Summary of research design and activities in each work stream
| Workstream | |||||
| A | B | C | D | E | |
| Study objective | Association between timeliness of arrival of PICRT and of child to PICU | Describe experience of child being transported to PICU from different stake-holder perspectives | Cost-effective analysis of PICRT provision for critically ill children comparing different models in current use | Using mathematical modelling and location optimisation methods to explore whether alternative methods of service delivery for PICU/PICRT services can improve clinical outcomes without increasing cost | Synthesis of work streams A–D and refinement of analysis of work streams C and D through participatory workshops involving stake holder groups |
| Study design | Retrospective analysis of linked audit data | Prospective observational mix methods—questionnaires and interviews | Health economic analysis looking at (1) number of lives saved for each strategy outlined and (2) quality-adjusted years | Two workshops for families in two different geographic locations. Two workshops for clinicians.
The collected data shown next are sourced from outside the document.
/-- The invariant holds after every launch with legal parameters: canonical `MEM_INIT`, a `TEXT` inside its domain, positive
depths (R4, R64, R191). -/
def Obligations.LaunchMeetsTheInvariant : Prop :=
  ∀ (c : Config) (m : Memory) (x : Vector Word 31), Memory.wf m → TextWf c.text m → DepthsPositive c → Inv (State.launch c m x)

/-- Every step, of the processor or of the manager, keeps the invariant: memory stays canonical, `TEXT` stays legal and in
memory, and no FIFO grows beyond its depth (R4, R31, R32, R64). -/
def Obligations.StepKeepsTheInvariant : Prop :=
  ∀ s t : State, Inv s → step s = .next t → Inv t

/-- "The bytes of the program never change" (R64, decision D17): after any run, every word of `TEXT` is what it was, and
`TEXT` is what it was. -/
def Obligations.ProgramNeverChanges : Prop :=
  ∀ (n : Nat) (s t : State), Inv s → run n s = .next t →
    t.config = s.config ∧ ∀ a ∈ s.config.text, ∀ k, k < 4 → t.mem.read (a + k) = s.mem.read (a + k)

/-- Two memories in canonical form that read alike at every address are the same list: the form is the model's own
(log entry 3). -/
def Obligations.CanonicalMemoriesAreEqual : Prop :=
  ∀ m n : Memory, Memory.wf m → Memory.wf n → (∀ a, m.read a = n.read a) → m = n

/-- The reset values of the registers cannot be observed by a program that writes each register before it reads it (R23,
R191, D12; log entries 1, 2): two states that differ at most in registers nothing has written make steps that differ at
most in such registers, unless the instruction reads one. -/
def Obligations.UnwrittenRegistersAreNotObserved : Prop :=
  ∀ s t : State, AgreeOnWritten s t → (∀ i, nextInstr s = some i → unwrittenSource i s = none) →
    OutcomesAgree (step s) (step t)

/-! ## The FIFOs and the external manager -/

/-- The manager's two moves, each with its enabling condition, and all they leave alone: registers, `pc`, memory, mode and
parameters (R31, R32, R173). That a move that is not enabled passes without effect is a choice of the model's (log entry
8). -/
def Obligations.ManagerMoves : Prop :=
  ∀ (s : State) (m : ManagerMove) (rest : List Turn), s.schedule = .manager m :: rest →
    ∃ t, step s = .next t ∧ t.schedule = rest ∧ t.pc = s.pc ∧ SameRegs s t ∧ SameMemory s t ∧ t.mode = s.mode ∧
      t.config = s.config ∧
      match m with
      | .enq i v =>
        t.inFifo i = (if s.config.inDepth[i].hasRoom (s.inFifo i).length then s.inFifo i ++ [v] else s.inFifo i) ∧
        (∀ j, j ≠ i → t.inFifo j = s.inFifo j) ∧ t.outq = s.outq ∧ t.received = s.received
      | .deq i =>
        t.outFifo i = (s.outFifo i).tail ∧ t.receivedFrom i = s.receivedFrom i ++ (s.outFifo i).take 1 ∧
        (∀ j, j ≠ i → t.outFifo j = s.outFifo j ∧ t.receivedFrom j = s.receivedFrom j) ∧ t.inq = s.inq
In each work shop, preliminary findings from work streams will be presented and feedback from participants sort. | |
| Data/sample | Summary records of all PICRT transfers recorded in PICANet database from January 2014 to December 2016 | Parent/patient sample from all patients transferred into PICU via inter-hospital-organised transport during January 2018 to January 2019. Staff sampled from all working in PICU, PICRT and select number of DGHs in England and Wales | Using data set from work stream A combined with service costs from 2014 to 2015 NHS reference costs | Using data set from Work stream A and qualitative insights from work stream B | Family participants will have been recruited from questionnaire cohort. Clinicians invited from cohort involved in work stream B |
| Endpoints/Outputs | Mortality in PICU, at 90 days and within the first year after the index PICU admission; length of stay in PICU; resource use in PICU (days on invasive ventilation, vasoactive agent therapy, renal replacement therapy and extra-corporeal life support); length of hospital stay for the index admission; number of hospital admissions and days in hospital in the 12 months following the index PICU admission. | Description of the experience of using PICRT services from parent and patient perspective; | Costs and benefits of different models in the short–medium and longer term; | Models that describe different methods of organising PICU/PICRT services optimising clinical outcome without increasing costs | Set of policy recommendations |
DGH, district general hospital; PICANet, Paediatric Intensive Care Audit Network; PICRT, paediatric intensive care unit retrieval team; PICU, paediatric intensive care unit; QALYs, quality-adjusted life years.